Yoga was once a victim of a ban in India under British colonial rule. British powers condemned Hatha yogis as violent and vilified them as diabolical advocates of witchcraft. When people with no true commitment to the discipline want to learn, it’s almost always conditional. At the end of the day, they won’t suffer from the racism, colorism, or prejudice Indian people are born into and essentially live throughout their whole lives. They get to cosplay and go back to their normal privileged lives.


Nikita Desai’s Social Media Teachings

Nikita recognizes the pertinence of the online space and the influence it can have on people.

“When I came on this journey. I fell into the trap where I wanted to buy Alo yoga leggings, do certain poses, the splits, a handstand[…]. Soon I started to realize stuff,” she said. “I felt like I didn’t have a place in the yoga world, so it’s intimidating to call stuff out. I was new to it, but then again, I wasn’t because it’s in my roots. That tells you something, my hesitation to start something new, something that essentially belongs to me because then it’s not the right place for anyone who is not part of it.”

In the trajectory of her Tik Tok usage people have contradicted and others have completely disregarded her apprehension towards phony Yoga. Desai explained the attitudes always radiate entitlement, and is surprised to see others act that way. Nonetheless, she is not going to stop putting out content. She is determined to preach her beliefs.

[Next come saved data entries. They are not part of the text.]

-- ==== Sys2Proof/Word.lean ====
section
/-! DEFINITION. The words of the block: a byte is a `u8` (R10), a timestamp has `TS_WIDTH` = 64 bits
(R8, D13), a `timeout` operand 32 bits (R8, D14), a checksum 32 bits (R140). A byte sequence (R11) is a
list, index 0 first on the wire. -/

namespace Sys2Proof

abbrev Byte := BitVec 8
abbrev Bytes := List Byte
abbrev Word32 := BitVec 32
abbrev Time := BitVec 64
abbrev Timeout := BitVec 32

end Sys2Proof
end

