-- ==== Sys2Proof/WellFormed.lean ====
section
/-! DEFINITION. Which instructions are well formed: those the encodings of R90, R97 and R114 can express,
each in the row that R125 selects for it. -/

namespace Sys2Proof

/-- The checks, by name. -/
inductive IllFormed where
  /-- R146, U13: a payload longer than 65535 bytes has no length field. -/
  | payloadTooLong
  /-- R125: the `STREAM1` row of an unrecognised byte loses `0xBA` and `0x24` to the rows with more mask bits. -/
  | triggerAsUnknown
  /-- R125: the generic frame row loses the identifiers of R99 to their own rows. -/
  | namedAsGeneric
  deriving DecidableEq, Repr

/-- A payload the 16-bit length field can count (R146). -/
def lengthFits (p : Bytes) : Bool := p.length ≤ Config.maxLength

/-- The check of one length-counted payload. -/
def checkPayload (p : Bytes) : Option IllFormed :=
  if lengthFits p then none else some .payloadTooLong

/-- The first check an instruction fails, if any. -/
def Instr.check : Instr → Option IllFormed
  | .send d => checkPayload d.payload
  | .receivePacket d => checkPayload d.payload
  | .receive d => checkPayload d.payload
  | .sendAndWaitAck d => checkPayload d.payload
  | .poll d => checkPayload d.payload
  | .reservedOp0 d => checkPayload d.payload
  | .reservedOp6 d => checkPayload d.payload
  | .reservedOp7 d => checkPayload d.payload
  | .checksum _ _ p => checkPayload p
  | .pack _ _ p => checkPayload p
  | .unpack _ => none
  | .feedByte _ _ => none
  | .feedEnd => none
  | .feed _ _ => none
  | .popEvent => none
  | .idleSync1 => none
  | .idleNmeaStart => none
  | .idleUnknown b =>
    if b = Config.sync1 ∨ b = Config.nmeaStart then some .triggerAsUnknown else none
  | .casicFrame m p _ =>
    if m ∈ MsgId.named then some .namedAsGeneric else checkPayload p
  | .ackNak p _ => checkPayload p
  | .ackAck p _ => checkPayload p
  | .monVer p _ => checkPayload p
  | .cfgPrt p _ => checkPayload p
  | .cfgMsg p _ => checkPayload p
  | .cfgRst p _ => checkPayload p
  | .cfgTp p _ => checkPayload p
  | .cfgRate p _ => checkPayload p
  | .cfgCfg p _ => checkPayload p
  | .cfgTmode p _ => checkPayload p
  | .cfgNavx p _ => checkPayload p

/-- A well-formed instruction passes every check. -/
abbrev Instr.WellFormed (i : Instr) : Prop := i.check = none

end Sys2Proof
end

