-- ==== Sys2Proof/Machine/State.lean ====
section
/-! DEFINITION. The state of the block as plain data: the `DEMUX` and `ARBITER` elements of rule R21, the build
parameters (R8), what stands at its input ports, what its environment will do, and what its output ports have
delivered. `State.reset` is the machine right after reset (R53, R361). -/

namespace Sys2Proof.Machine

/-- R22: the parser sequencer's six resting states. -/
inductive PState where
  | idle | sync1 | sync2 | lenLo | body | nmea
  deriving DecidableEq, Repr

/-- R22: their encodings, 3 bits. -/
def PState.code : PState → BitVec 3
  | .idle => 0
  | .sync1 => 1
  | .sync2 => 2
  | .lenLo => 3
  | .body => 4
  | .nmea => 5

/-- R40: the arbiter sequencer's four values. -/
inductive AState where
  | idle | tx | wait | fault
  deriving DecidableEq, Repr

/-- R40: their encodings, 2 bits. -/
def AState.code : AState → BitVec 2
  | .idle => 0
  | .tx => 1
  | .wait => 2
  | .fault => 3

/-- R110: a Stream Event. -/
inductive Event where
  | casicPacket (msgId : MsgId) (payload : Bytes) (ts : Time) (raw : Bytes)
  | nmeaSentence (bytes : Bytes) (ts : Time)
  | unknownBytes (bytes : Bytes) (ts : Time)
  deriving DecidableEq, Repr

/-- R21, the rows marked D. -/
structure Demux where
  pstate : PState
  lenLo : Byte
  remaining : Nat
  acc : Bytes
  accTs : Time
  unk : Bytes
  unkTs : Time
  evq : List Event
  deriving DecidableEq, Repr

/-- R53, R361: the parser after reset. `LEN_LO`, `REMAINING`, `ACC_TS` and `UNK_TS` are "unspecified; not read
before written": zero here (DESIGN CHOICE, log entry 2). -/
def Demux.fresh : Demux :=
  { pstate := .idle, lenLo := 0, remaining := 0, acc := [], accTs := 0, unk := [], unkTs := 0, evq := [] }

/-- R21, the rows marked A, and three latches of the model (log entry 5): `tmo`, the `timeout` operand of the
command in progress, copied at acceptance (R82) and read when the wait is armed (R231); `txSent`, how many bytes
of `TXBUF` `PortWrite` has handed over (R47); `inRead`, whether a `PortRead` has begun and not returned (R224). -/
structure Arbiter where
  astate : AState
  op : BitVec 3
  pendClass : Byte
  pendId : Byte
  deadline : Nat
  txbuf : Bytes
  seenValid : Bool
  tmo : Timeout
  txSent : Nat
  inRead : Bool
  deriving DecidableEq, Repr

/-- R53, R361: the arbiter after reset; `OP`, `PEND_CLASS`, `PEND_ID` and `DEADLINE` are unspecified: zero here
(DESIGN CHOICE, log entry 2). -/
def Arbiter.fresh : Arbiter :=
  { astate := .idle, op := 0, pendClass := 0, pendId := 0, deadline := 0, txbuf := [], seenValid := false
    tmo := 0, txSent := 0, inRead := false }

/-- How one `PortRead` ends (R66, U3): it returns at most `n` bytes; it fails (R325); or it has not returned
when the step ends (the block stays in `A_WAIT`, its read outstanding). -/
inductive ReadDraw where
  | got (n : Nat)
  | fail
  | pause
  deriving DecidableEq, Repr

/-- How one `PortWrite` or `PortFlush` ends (R79, R237, U16): it returns; it fails after `k` bytes have gone to
the transport; or `k` bytes have gone and it has not returned when the step ends (the block stays in `A_TX`). -/
inductive WriteDraw where
  | done
  | fail (k : Nat)
  | pause (k : Nat)
  deriving DecidableEq, Repr

/-- The environment's liberties (R15 item 1, R386), none of them state of the block: the value of `now` at its
last read, the values it will show (R46), the bytes of the RX stream still to be read (R63, R52 (a)), and how
each port action ends, and the timestamps that the caller at the `feed` test port supplies (R170, R182). A list that has
run out stands for a quiet environment (log entry 3). -/
structure Env where
  now : Time
  clock : List Time
  rx : Bytes
  reads : List ReadDraw
  writes : List WriteDraw
  stamps : List Time := []
  deriving DecidableEq, Repr

/-- R117: the status of a result. -/
inductive Status where
  | ok | nak | timeout | transport | refused
  deriving DecidableEq, Repr

/-- R111: the tag of an event. -/
inductive EvTag where
  | packet | sentence | unknown
  deriving DecidableEq, Repr

/-- R116: the result record. A field that a result does not give (`ev_tag`, the identifier, `ts`) is `none`;
`len` is the length of `data`. -/
structure Result where
  status : Status
  nak : Bool
  hasPayload : Bool
  evTag : Option EvTag
  msgId : Option MsgId
  data : Bytes
  raw : Bytes
  ts : Option Time
  deriving DecidableEq, Repr

/-- R18, R64: the `tx` port carries bytes in order, and a flush marker. -/
inductive TxItem where
  | byte (b : Byte)
  | flush
  deriving DecidableEq, Repr

/-- R223, R225: the records the block issues on `log`. -/
inductive LogRecord where
  | sent (msgId : MsgId) (bytes : Bytes) (time : Time)
  | received (e : Event)
  | firstValid (msgId : MsgId)
  deriving DecidableEq, Repr

/-- R346: what the log sink accepts: a record, at a severity. -/
structure LogEntry where
  severity : Severity
  record : LogRecord
  deriving DecidableEq, Repr

/-- R113: the tag of a packet-log record. -/
inductive PktTag where
  | csip | nmea
  deriving DecidableEq, Repr

/-- R113: the direction of a packet-log record. -/
inductive Direction where
  | sent | received
  deriving DecidableEq, Repr

/-- R113, R347: a record of the packet-log sink, as a structured value (N10: its text form is not given). -/
structure PacketRecord where
  timestamp : Time
  tag : PktTag
  name : Option String
  bytes : Bytes
  direction : Direction
  deriving DecidableEq, Repr

/-- R119: the error codes of `UNPACK`. -/
inductive FrameError where
  | short | sync | trunc | cksum
  deriving DecidableEq, Repr

/-- R147: what `UNPACK` answers. -/
inductive Unpacked where
  | ok (msgId : MsgId) (payload : Bytes)
  | err (e : FrameError)
  deriving DecidableEq, Repr

/-- What the operations with no command code answer at the test access (R18, R19, R181). -/
inductive TestAnswer where
  | checksum (ck : Word32)
  | packed (frame : Bytes)
  | unpacked (u : Unpacked)
  | popped (e : Option Event)
  deriving DecidableEq, Repr

/-- What the output ports have delivered, oldest first: `rsp`, `tx`, `log`, the packet-log sink and the test
access. The receivers keep it (R362): it is no state the block reads. -/
structure Out where
  rsp : List Result
  tx : List TxItem
  log : List LogEntry
  pktLog : List PacketRecord
  test : List TestAnswer
  deriving DecidableEq, Repr

/-- One transfer presented at an input port (R18): a transaction of one of the table's formats, or `rst`. -/
inductive PortInput where
  | xact (f : Format) (bytes : Bytes)
  | rst
  deriving DecidableEq, Repr

/-- The state of the model. `ports` holds what the environment presents, oldest first: the next instruction is
fetched from its head. -/
structure State where
  params : Config.Params
  demux : Demux
  arb : Arbiter
  env : Env
  out : Out
  ports : List PortInput
  deriving DecidableEq, Repr

/-- The machine right after reset (R53, R361), with nothing presented at any port. The parameters are a build's
and not reset's (R362): `READ_MAX` = 4106, a `POLL_SLICE` of 100 ticks of a millisecond, timeouts of 2000 and 150 ticks
and both sinks present (DESIGN CHOICE, log entry 4). -/
def State.reset : State :=
  { params :=
      { readMaxLess1 := 4105, pollSlice := 100, tick := 1000, tInitial := 2000, tSubsequent := 150
        logSink := true, pktLogSink := true }
    demux := .fresh
    arb := .fresh
    env := { now := 0, clock := [], rx := [], reads := [], writes := [], stamps := [] }
    out := { rsp := [], tx := [], log := [], pktLog := [], test := [] }
    ports := [] }

/-- Why a step can stop with a fault. The spec has no error that stops the machine: every one is recovered,
returned as a result, or made the sticky `A_FAULT` (R320), all of them next states. -/
inductive Fault where
  /-- Raised by nobody: no rule of the spec stops the block. Safe. -/
  | neverRaised
  deriving DecidableEq, Repr

/-- Why a step can be refused. -/
inductive Refusal where
  /-- An instruction `exec` gives no meaning yet; raised by no arm now. Safe. -/
  | notModelled (mnemonic : String)
  /-- The bytes presented at a port are no transaction of its format; raised by `step` when the decoder
  rejects them. Safe: the model stops where a real port could not have carried them. -/
  | undecodable (r : Reject)
  /-- R146, U13: a payload longer than 65535 bytes has no frame; raised by the instructions that need its
  length field, on an operand no port can express. Safe. -/
  | payloadTooLong
  deriving DecidableEq, Repr

/-- What an instruction answers. -/
abbrev Answer := Host.Outcome State Fault Refusal

end Sys2Proof.Machine
end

Fake Diversity for Disguise states that the corporate Yoga industry is worth over $84 billion. Brands like Lululemon, are not diverse when promoting their Yoga collections. Often lacking POC in their campaigns. Other times, businesses owned by White people conduct classes for other White people. So, when someone who is POC or Black infiltrates those environments, it’s usually uncomfortable for them to be in those spaces.

Since Yoga is a big cultural aspect of India. One would think there would be an instructor who is native or has ancestral roots to India. Instead, these places tokenize Black or mixed-race individuals to disguise their classes as more “diverse.” Desai, quickly comprehended she would not feel welcomed to places like that.

Screenshot by Yvette Romero. Nikita Desai’s Studio website.

“The reason for me putting on my yoga studio is a result of the exclusion. When I went to classes or I applied for jobs here (the United Kingdom) I would only see White people being represented, I would walk into a class and its full of White students. The classes I went to were focused on ab exercises, getting into certain postures, teachers congratulating the physical milestones. I felt like a lot of things were wrong within this wellness industry. I didn’t feel comfortable anywhere else, so I opened up my own studio, and I wanted to make it accessible and inclusive. A place I could employ POC, particularly native (South Asian) teachers. Once I started teaching authentically, I felt the need to speak up more,” said Desai.

Indian Culture a Target of Cultural Appropriation

Indian culture is very rich, beautiful, and vibrant. Appreciating a culture is not illegal. Enjoying another culture is not bad, but exploiting a culture for flakey fulfillment or financial gain is wrong. Additional attributes of appropriation Indian culture is vulnerable with are astrology, chai “tea”, henna, and bindi jewelry.

There are people who think calling “Yoga colonized” is dramatic. However, people like Nikita Desai, have a duty to protect yoga and its core elements and teachings.

Desai understands Yoga is historically non-linear, immensely complex, with a different version of its origin in each region of India. She isn’t the expert on all things Yoga. A lifetime would be the best answer to the question of “How long does it take to learn yoga?” because maybe then would one fulfill the purpose of yoga, to have embodied and truly lived it.